Do kids need more television to watch? Executives at Discovery and Hasbro are banking that there are still underserved little ones despite the panoply of kid-targeted video content.
“There actually isn’t too much for them,” counters Margaret Loesch, president and CEO of new kids network The Hub. “That’s an adult perception; why do you need another kids channel? But there are 40 or 50 channels appealing to adults 18-49. Why should there only be a half-dozen or fewer targeted at kids?”
The Hub, a 50-50 joint venture between Discovery and toy giant Hasbro, launches Oct. 10 into a crowded kids space that includes ratings and revenue leader Nickelodeon, Cartoon Network, and Disney Channel and Disney XD.
And next year, another new player enters the fray when Disney Junior replaces the moribund SOAPnet. Although The Hub will inherit more than 60 million subscribers from the network it is replacing, Discovery Kids, it will nevertheless have a considerably smaller reach than Nickelodeon’s 86 million households or Cartoon Network’s 91 million.
The new network has signed more than 50 advertisers including toy and game manufacturers, movie studios, and household-goods and pharmaceutical companies. But The Hub will nevertheless start off with a tiny slice of the estimated $1.6 billion kid-targeted ad pie.

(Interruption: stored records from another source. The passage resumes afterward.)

-- ==== Sys2Proof/Word.lean ====
section
/-! DEFINITION. The two word types of the core: bytes (data) and 16-bit words (addresses), spec 00_scope.md R8, R9. -/

namespace Sys2Proof

/-- `u8` of R9: A, X, Y, SP, P and every byte of memory. -/
abbrev Byte := BitVec 8

/-- `u16` of R9: PC and every bus address. -/
abbrev Word := BitVec 16

end Sys2Proof
end

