-- ==== Sys2Proof/Laws/Flags.lean ====
section
/-! SUPPORT. What each flag computation leaves in each bit of the status byte. -/

namespace Sys2Proof.Machine

/-- Bit k after one bit n is replaced by mask and shift. -/
theorem getLsbD_replaceBit (p : Byte) (n k : Nat) (b : Bool) (hn : n < 8) (hk : k < 8) :
    ((p &&& ~~~(1#8 <<< n)) ||| ((BitVec.ofBool b).setWidth 8 <<< n)).getLsbD k = if k = n then b else p.getLsbD k := by
  rcases Nat.lt_trichotomy k n with h | h | h
  · simp [hk, h, Nat.ne_of_lt h]
  · subst h; simp [hk]
  · have h1 : ¬ k < n := by omega
    have h2 : k - n ≠ 0 := by omega
    have h3 : k ≠ n := by omega
    simp [hk, h1, h2, h3]

/-- The bit of a status byte after one flag is written. -/
theorem getLsbD_setFlag (p : Byte) (f : Flag) (b : Bool) (k : Nat) (hk : k < 8) :
    (setFlag p f b).getLsbD k = if k = f.pos then b else p.getLsbD k :=
  getLsbD_replaceBit p f.pos k b (by cases f <;> decide) hk

/-- Reading a flag after writing one. -/
@[simp] theorem getFlag_setFlag (p : Byte) (f g : Flag) (b : Bool) :
    getFlag (setFlag p f b) g = if g = f then b else getFlag p g := by
  unfold getFlag
  rw [getLsbD_setFlag p f b g.pos (by cases g <;> decide)]
  cases f <;> cases g <;> simp [Flag.pos]

/-- Writing a flag leaves bits 4 and 5. -/
@[simp] theorem setFlag_forced (p : Byte) (f : Flag) (b : Bool) : setFlag p f b &&& 0x30#8 = p &&& 0x30#8 := by
  apply BitVec.eq_of_getLsbD_eq
  intro k hk
  rw [BitVec.getLsbD_and, BitVec.getLsbD_and, getLsbD_setFlag p f b k hk]
  have : k = 0 ∨ k = 1 ∨ k = 2 ∨ k = 3 ∨ k = 4 ∨ k = 5 ∨ k = 6 ∨ k = 7 := by omega
  rcases this with rfl | rfl | rfl | rfl | rfl | rfl | rfl | rfl <;> cases f <;> simp [Flag.pos]

/-- Reading a flag after SetZN. -/
@[simp] theorem getFlag_setZN (p r : Byte) (g : Flag) :
    getFlag (setZN p r) g = if g = .N then r.getLsbD 7 else if g = .Z then r == 0#8 else getFlag p g := by
  simp only [setZN, getFlag_setFlag]

@[simp] theorem setZN_forced (p r : Byte) : setZN p r &&& 0x30#8 = p &&& 0x30#8 := by simp [setZN]

/-- A pulled status takes the six flags of the byte. -/
@[simp] theorem getFlag_statusPulled (p v : Byte) (g : Flag) : getFlag (statusPulled p v) g = getFlag v g := by
  cases g <;> simp [getFlag, statusPulled, Flag.pos]

/-- A pulled status keeps bits 4 and 5. -/
@[simp] theorem statusPulled_forced (p v : Byte) : statusPulled p v &&& 0x30#8 = p &&& 0x30#8 := by
  apply BitVec.eq_of_getLsbD_eq
  intro k hk
  have : k = 0 ∨ k = 1 ∨ k = 2 ∨ k = 3 ∨ k = 4 ∨ k = 5 ∨ k = 6 ∨ k = 7 := by omega
  rcases this with rfl | rfl | rfl | rfl | rfl | rfl | rfl | rfl <;> simp [statusPulled]

/-- A pushed status carries the six flags. -/
@[simp] theorem getFlag_statusPushed (p : Byte) (g : Flag) : getFlag (statusPushed p) g = getFlag p g := by
  cases g <;> simp [getFlag, statusPushed, Flag.pos]

/-- Two status bytes with the same flags and the same bits 4 and 5 are the same byte. -/
theorem status_ext {p q : Byte} (h : ∀ g, getFlag p g = getFlag q g) (hb : p &&& 0x30#8 = q &&& 0x30#8) : p = q := by
  apply BitVec.eq_of_getLsbD_eq
  intro k hk
  have h4 := congrArg (fun b : Byte => b.getLsbD 4) hb
  have h5 := congrArg (fun b : Byte => b.getLsbD 5) hb
  have : k = 0 ∨ k = 1 ∨ k = 2 ∨ k = 3 ∨ k = 4 ∨ k = 5 ∨ k = 6 ∨ k = 7 := by omega
  rcases this with rfl | rfl | rfl | rfl | rfl | rfl | rfl | rfl
  · exact h .C
  · exact h .Z
  · exact h .I
  · exact h .D
  · simpa using h4
  · simpa using h5
  · exact h .V
  · exact h .N

@[simp] theorem aluStatus_forced (p : Byte) (r : AluResult) : aluStatus p r &&& 0x30#8 = p &&& 0x30#8 := by simp [aluStatus]

@[simp] theorem shiftStatus_forced (p : Byte) (r : ShiftResult) : shiftStatus p r &&& 0x30#8 = p &&& 0x30#8 := by
  simp [shiftStatus]

@[simp] theorem compareStatus_forced (p reg m : Byte) : compareStatus p reg m &&& 0x30#8 = p &&& 0x30#8 := by
  simp [compareStatus]

@[simp] theorem bitStatus_forced (p a m : Byte) : bitStatus p a m &&& 0x30#8 = p &&& 0x30#8 := by simp [bitStatus]

/-- Reading a flag after ADC or SBC. -/
@[simp] theorem getFlag_aluStatus (p : Byte) (r : AluResult) (g : Flag) :
    getFlag (aluStatus p r) g =
      if g = .N then r.value.getLsbD 7 else if g = .Z then r.value == 0#8 else if g = .V then r.overflow
      else if g = .C then r.carry else getFlag p g := by
  simp only [aluStatus, getFlag_setZN, getFlag_setFlag]

/-- Reading a flag after a shift or rotate. -/
@[simp] theorem getFlag_shiftStatus (p : Byte) (r : ShiftResult) (g : Flag) :
    getFlag (shiftStatus p r) g =
      if g = .N then r.value.getLsbD 7 else if g = .Z then r.value == 0#8 else if g = .C then r.carry else getFlag p g := by
  simp only [shiftStatus, getFlag_setZN, getFlag_setFlag]

/-- Reading a flag after a compare. -/
@[simp] theorem getFlag_compareStatus (p reg m : Byte) (g : Flag) :
    getFlag (compareStatus p reg m) g =
      if g = .N then (BitVec.ofInt 8 ((reg.toNat : Int) - (m.toNat : Int))).getLsbD 7
      else if g = .Z then BitVec.ofInt 8 ((reg.toNat : Int) - (m.toNat : Int)) == 0#8
      else if g = .C then decide (m.toNat ≤ reg.toNat) else getFlag p g := by
  simp only [compareStatus, getFlag_setZN, getFlag_setFlag]

/-- Reading a flag after BIT. -/
@[simp] theorem getFlag_bitStatus (p a m : Byte) (g : Flag) :
    getFlag (bitStatus p a m) g =
      if g = .N then m.getLsbD 7 else if g = .V then m.getLsbD 6 else if g = .Z then (a &&& m) == 0#8 else getFlag p g := by
  simp only [bitStatus, getFlag_setFlag]

end Sys2Proof.Machine
end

Viacom’s Nickelodeon and Nick at Nite are on track to collect more than $1 billion in ad revenue this year, according to SNL Kagan, while estimates for Turner’s Cartoon and Disney X\D are $375 million and $125 million, respectively. Ad revenue estimates for Discovery Kids, the network The Hub will replace, are a modest $13 million.
The Hub will target kids age 6-12, and Loesch sees considerable white space among 6-9-year-olds as networks including Disney Channel and Disney XD have gone older, and Disney Junior and PBS Kids Sprout are targeting preschoolers. The network’s Hasbro legacy brands including My Little Pony, Strawberry Shortcake, Transformers and GI Joe, as well as Discovery franchises such as Meerkat Manor, will give The Hub a head start on awareness meters.
“They’re targeting both groups; the parent and the child. To kids, it’s new and to parents, particularly mothers, it’s nostalgic,” notes Brad Adgate, senior VP of research at Horizon Media. “When you consider that you have all of this concern about the type of media children are exposed to, and all this co-viewing going on, this might work to their advantage.”
But the network’s Hasbro parentage also requires a fine balance—with Madison Avenue as well as the creative community. Shows featuring Hasbro characters will account for 25% of the programming, and the commercial load will be kept below the FCC-allowed 12 minutes per hour Monday to Friday.
Loesch says the network has signed up the majority of big-name kids advertisers, but admits that there has been resistance from “a couple of” toy companies; she declined to say which ones. “It’s not the Hasbro channel,” she says. “The industry recognizes that we have to be open for business. We can’t show any favoritism. We have to buy shows from everybody. We have to take advertising from everybody. We have to be sort of like Switzerland.”